• [Work instruction]: Retype the entries in full.
(Listed entries begins)
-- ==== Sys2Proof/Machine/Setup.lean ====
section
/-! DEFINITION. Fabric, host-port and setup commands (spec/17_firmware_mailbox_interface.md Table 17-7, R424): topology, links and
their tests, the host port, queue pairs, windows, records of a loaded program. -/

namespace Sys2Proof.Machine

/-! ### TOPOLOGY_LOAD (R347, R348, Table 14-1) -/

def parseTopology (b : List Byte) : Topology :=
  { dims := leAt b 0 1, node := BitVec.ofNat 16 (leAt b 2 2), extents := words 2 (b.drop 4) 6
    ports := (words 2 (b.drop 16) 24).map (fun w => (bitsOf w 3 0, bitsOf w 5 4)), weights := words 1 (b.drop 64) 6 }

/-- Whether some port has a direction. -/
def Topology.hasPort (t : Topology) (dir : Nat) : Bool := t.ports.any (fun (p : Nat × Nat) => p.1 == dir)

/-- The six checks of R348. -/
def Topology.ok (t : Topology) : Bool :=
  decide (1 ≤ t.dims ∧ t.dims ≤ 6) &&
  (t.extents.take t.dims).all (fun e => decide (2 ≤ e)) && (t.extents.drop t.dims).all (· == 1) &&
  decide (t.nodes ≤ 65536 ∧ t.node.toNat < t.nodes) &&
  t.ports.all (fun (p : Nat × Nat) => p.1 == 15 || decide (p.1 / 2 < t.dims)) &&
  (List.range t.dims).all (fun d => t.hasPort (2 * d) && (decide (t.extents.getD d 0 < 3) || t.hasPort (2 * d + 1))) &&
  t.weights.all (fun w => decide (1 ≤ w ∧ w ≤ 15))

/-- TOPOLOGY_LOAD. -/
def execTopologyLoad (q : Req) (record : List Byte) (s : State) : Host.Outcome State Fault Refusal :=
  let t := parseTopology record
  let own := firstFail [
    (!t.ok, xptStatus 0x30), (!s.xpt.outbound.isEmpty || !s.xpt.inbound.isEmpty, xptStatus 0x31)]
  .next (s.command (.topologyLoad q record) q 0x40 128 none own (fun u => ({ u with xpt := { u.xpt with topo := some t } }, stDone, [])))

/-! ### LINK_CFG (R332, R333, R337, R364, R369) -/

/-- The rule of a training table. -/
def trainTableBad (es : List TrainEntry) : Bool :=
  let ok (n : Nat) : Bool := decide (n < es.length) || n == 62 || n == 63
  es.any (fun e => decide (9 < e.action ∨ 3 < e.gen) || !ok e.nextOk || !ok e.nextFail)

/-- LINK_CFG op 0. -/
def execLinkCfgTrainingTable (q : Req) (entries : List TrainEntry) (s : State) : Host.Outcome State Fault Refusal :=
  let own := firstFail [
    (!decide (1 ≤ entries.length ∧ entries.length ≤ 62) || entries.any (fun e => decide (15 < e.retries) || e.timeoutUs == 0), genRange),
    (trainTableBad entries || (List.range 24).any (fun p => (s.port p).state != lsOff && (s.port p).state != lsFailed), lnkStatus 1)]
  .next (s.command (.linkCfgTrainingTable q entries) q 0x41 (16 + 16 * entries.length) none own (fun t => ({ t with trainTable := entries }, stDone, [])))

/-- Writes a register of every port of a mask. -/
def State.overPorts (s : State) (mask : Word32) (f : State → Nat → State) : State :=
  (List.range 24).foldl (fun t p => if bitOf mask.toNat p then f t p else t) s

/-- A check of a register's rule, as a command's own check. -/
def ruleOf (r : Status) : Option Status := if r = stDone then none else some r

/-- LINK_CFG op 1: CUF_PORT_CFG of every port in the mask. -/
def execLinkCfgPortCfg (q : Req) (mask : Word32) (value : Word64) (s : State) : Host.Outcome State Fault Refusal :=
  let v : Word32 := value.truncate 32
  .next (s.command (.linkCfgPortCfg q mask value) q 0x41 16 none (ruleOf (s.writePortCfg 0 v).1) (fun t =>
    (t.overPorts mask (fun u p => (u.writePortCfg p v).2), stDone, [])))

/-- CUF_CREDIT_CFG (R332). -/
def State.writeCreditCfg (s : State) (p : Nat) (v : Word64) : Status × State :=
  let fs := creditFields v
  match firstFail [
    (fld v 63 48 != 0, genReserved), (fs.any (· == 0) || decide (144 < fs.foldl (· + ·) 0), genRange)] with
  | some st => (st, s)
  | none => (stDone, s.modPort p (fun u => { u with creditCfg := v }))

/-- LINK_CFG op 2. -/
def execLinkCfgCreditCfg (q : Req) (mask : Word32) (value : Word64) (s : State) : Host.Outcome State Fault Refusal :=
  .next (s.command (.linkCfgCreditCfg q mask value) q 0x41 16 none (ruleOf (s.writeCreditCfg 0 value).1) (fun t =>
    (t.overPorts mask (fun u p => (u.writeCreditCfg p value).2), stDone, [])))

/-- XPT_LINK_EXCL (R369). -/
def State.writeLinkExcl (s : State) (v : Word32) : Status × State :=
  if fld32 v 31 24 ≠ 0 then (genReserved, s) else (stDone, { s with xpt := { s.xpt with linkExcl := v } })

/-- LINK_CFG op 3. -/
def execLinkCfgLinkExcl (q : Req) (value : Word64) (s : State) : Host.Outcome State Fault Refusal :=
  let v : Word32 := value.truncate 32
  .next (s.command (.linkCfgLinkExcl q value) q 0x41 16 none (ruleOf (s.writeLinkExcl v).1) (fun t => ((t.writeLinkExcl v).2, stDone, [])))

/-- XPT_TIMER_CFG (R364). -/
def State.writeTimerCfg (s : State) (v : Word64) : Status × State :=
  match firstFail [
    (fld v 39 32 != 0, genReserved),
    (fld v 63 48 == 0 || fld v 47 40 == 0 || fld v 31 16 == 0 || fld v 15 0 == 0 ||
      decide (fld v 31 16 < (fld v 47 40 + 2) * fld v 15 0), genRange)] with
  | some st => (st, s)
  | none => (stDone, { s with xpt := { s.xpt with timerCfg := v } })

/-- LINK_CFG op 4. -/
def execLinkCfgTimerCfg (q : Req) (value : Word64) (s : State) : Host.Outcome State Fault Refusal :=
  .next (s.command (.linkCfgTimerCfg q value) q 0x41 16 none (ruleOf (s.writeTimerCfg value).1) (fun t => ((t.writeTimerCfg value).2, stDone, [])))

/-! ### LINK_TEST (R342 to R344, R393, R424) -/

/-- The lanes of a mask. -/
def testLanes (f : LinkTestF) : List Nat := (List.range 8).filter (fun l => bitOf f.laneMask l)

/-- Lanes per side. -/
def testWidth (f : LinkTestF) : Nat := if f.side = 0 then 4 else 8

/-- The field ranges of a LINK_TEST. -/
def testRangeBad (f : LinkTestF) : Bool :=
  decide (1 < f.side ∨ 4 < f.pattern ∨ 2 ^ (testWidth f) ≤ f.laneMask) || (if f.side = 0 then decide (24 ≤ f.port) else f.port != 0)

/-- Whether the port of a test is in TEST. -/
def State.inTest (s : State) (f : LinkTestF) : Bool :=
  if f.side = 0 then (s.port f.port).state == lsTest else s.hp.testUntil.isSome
(Listed entries ends)
• [Reply to the task]:
-- ==== Sys2Proof/Machine/Setup.lean ====
section
/-! DEFINITION. Fabric, host-port and setup commands (spec/17_firmware_mailbox_interface.md Table 17-7, R424): topology, links and
their tests, the host port, queue pairs, windows, records of a loaded program. -/

namespace Sys2Proof.Machine

/-! ### TOPOLOGY_LOAD (R347, R348, Table 14-1) -/

def parseTopology (b : List Byte) : Topology :=
  { dims := leAt b 0 1, node := BitVec.ofNat 16 (leAt b 2 2), extents := words 2 (b.drop 4) 6
    ports := (words 2 (b.drop 16) 24).map (fun w => (bitsOf w 3 0, bitsOf w 5 4)), weights := words 1 (b.drop 64) 6 }

/-- Whether some port has a direction. -/
def Topology.hasPort (t : Topology) (dir : Nat) : Bool := t.ports.any (fun (p : Nat × Nat) => p.1 == dir)

/-- The six checks of R348. -/
def Topology.ok (t : Topology) : Bool :=
  decide (1 ≤ t.dims ∧ t.dims ≤ 6) &&
  (t.extents.take t.dims).all (fun e => decide (2 ≤ e)) && (t.extents.drop t.dims).all (· == 1) &&
  decide (t.nodes ≤ 65536 ∧ t.node.toNat < t.nodes) &&
  t.ports.all (fun (p : Nat × Nat) => p.1 == 15 || decide (p.1 / 2 < t.dims)) &&
  (List.range t.dims).all (fun d => t.hasPort (2 * d) && (decide (t.extents.getD d 0 < 3) || t.hasPort (2 * d + 1))) &&
  t.weights.all (fun w => decide (1 ≤ w ∧ w ≤ 15))

/-- TOPOLOGY_LOAD. -/
def execTopologyLoad (q : Req) (record : List Byte) (s : State) : Host.Outcome State Fault Refusal :=
  let t := parseTopology record
  let own := firstFail [
    (!t.ok, xptStatus 0x30), (!s.xpt.outbound.isEmpty || !s.xpt.inbound.isEmpty, xptStatus 0x31)]
  .next (s.command (.topologyLoad q record) q 0x40 128 none own (fun u => ({ u with xpt := { u.xpt with topo := some t } }, stDone, [])))

/-! ### LINK_CFG (R332, R333, R337, R364, R369) -/

/-- The rule of a training table. -/
def trainTableBad (es : List TrainEntry) : Bool :=
  let ok (n : Nat) : Bool := decide (n < es.length) || n == 62 || n == 63
  es.any (fun e => decide (9 < e.action ∨ 3 < e.gen) || !ok e.nextOk || !ok e.nextFail)

/-- LINK_CFG op 0. -/
def execLinkCfgTrainingTable (q : Req) (entries : List TrainEntry) (s : State) : Host.Outcome State Fault Refusal :=
  let own := firstFail [
    (!decide (1 ≤ entries.length ∧ entries.length ≤ 62) || entries.any (fun e => decide (15 < e.retries) || e.timeoutUs == 0), genRange),
    (trainTableBad entries || (List.range 24).any (fun p => (s.port p).state != lsOff && (s.port p).state != lsFailed), lnkStatus 1)]
  .next (s.command (.linkCfgTrainingTable q entries) q 0x41 (16 + 16 * entries.length) none own (fun t => ({ t with trainTable := entries }, stDone, [])))

/-- Writes a register of every port of a mask. -/
def State.overPorts (s : State) (mask : Word32) (f : State → Nat → State) : State :=
  (List.range 24).foldl (fun t p => if bitOf mask.toNat p then f t p else t) s

/-- A check of a register's rule, as a command's own check. -/
def ruleOf (r : Status) : Option Status := if r = stDone then none else some r

/-- LINK_CFG op 1: CUF_PORT_CFG of every port in the mask. -/
def execLinkCfgPortCfg (q : Req) (mask : Word32) (value : Word64) (s : State) : Host.Outcome State Fault Refusal :=
  let v : Word32 := value.truncate 32
  .next (s.command (.linkCfgPortCfg q mask value) q 0x41 16 none (ruleOf (s.writePortCfg 0 v).1) (fun t =>
    (t.overPorts mask (fun u p => (u.writePortCfg p v).2), stDone, [])))

/-- CUF_CREDIT_CFG (R332). -/
def State.writeCreditCfg (s : State) (p : Nat) (v : Word64) : Status × State :=
  let fs := creditFields v
  match firstFail [
    (fld v 63 48 != 0, genReserved), (fs.any (· == 0) || decide (144 < fs.foldl (· + ·) 0), genRange)] with
  | some st => (st, s)
  | none => (stDone, s.modPort p (fun u => { u with creditCfg := v }))

/-- LINK_CFG op 2. -/
def execLinkCfgCreditCfg (q : Req) (mask : Word32) (value : Word64) (s : State) : Host.Outcome State Fault Refusal :=
  .next (s.command (.linkCfgCreditCfg q mask value) q 0x41 16 none (ruleOf (s.writeCreditCfg 0 value).1) (fun t =>
    (t.overPorts mask (fun u p => (u.writeCreditCfg p value).2), stDone, [])))

/-- XPT_LINK_EXCL (R369). -/
def State.writeLinkExcl (s : State) (v : Word32) : Status × State :=
  if fld32 v 31 24 ≠ 0 then (genReserved, s) else (stDone, { s with xpt := { s.xpt with linkExcl := v } })

/-- LINK_CFG op 3. -/
def execLinkCfgLinkExcl (q : Req) (value : Word64) (s : State) : Host.Outcome State Fault Refusal :=
  let v : Word32 := value.truncate 32
  .next (s.command (.linkCfgLinkExcl q value) q 0x41 16 none (ruleOf (s.writeLinkExcl v).1) (fun t => ((t.writeLinkExcl v).2, stDone, [])))

/-- XPT_TIMER_CFG (R364). -/
def State.writeTimerCfg (s : State) (v : Word64) : Status × State :=
  match firstFail [
    (fld v 39 32 != 0, genReserved),
    (fld v 63 48 == 0 || fld v 47 40 == 0 || fld v 31 16 == 0 || fld v 15 0 == 0 ||
      decide (fld v 31 16 < (fld v 47 40 + 2) * fld v 15 0), genRange)] with
  | some st => (st, s)
  | none => (stDone, { s with xpt := { s.xpt with timerCfg := v } })

/-- LINK_CFG op 4. -/
def execLinkCfgTimerCfg (q : Req) (value : Word64) (s : State) : Host.Outcome State Fault Refusal :=
  .next (s.command (.linkCfgTimerCfg q value) q 0x41 16 none (ruleOf (s.writeTimerCfg value).1) (fun t => ((t.writeTimerCfg value).2, stDone, [])))

/-! ### LINK_TEST (R342 to R344, R393, R424) -/

/-- The lanes of a mask. -/
def testLanes (f : LinkTestF) : List Nat := (List.range 8).filter (fun l => bitOf f.laneMask l)

/-- Lanes per side. -/
def testWidth (f : LinkTestF) : Nat := if f.side = 0 then 4 else 8

/-- The field ranges of a LINK_TEST. -/
def testRangeBad (f : LinkTestF) : Bool :=
  decide (1 < f.side ∨ 4 < f.pattern ∨ 2 ^ (testWidth f) ≤ f.laneMask) || (if f.side = 0 then decide (24 ≤ f.port) else f.port != 0)

/-- Whether the port of a test is in TEST. -/
def State.inTest (s : State) (f : LinkTestF) : Bool :=
  if f.side = 0 then (s.port f.port).state == lsTest else s.hp.testUntil.isSome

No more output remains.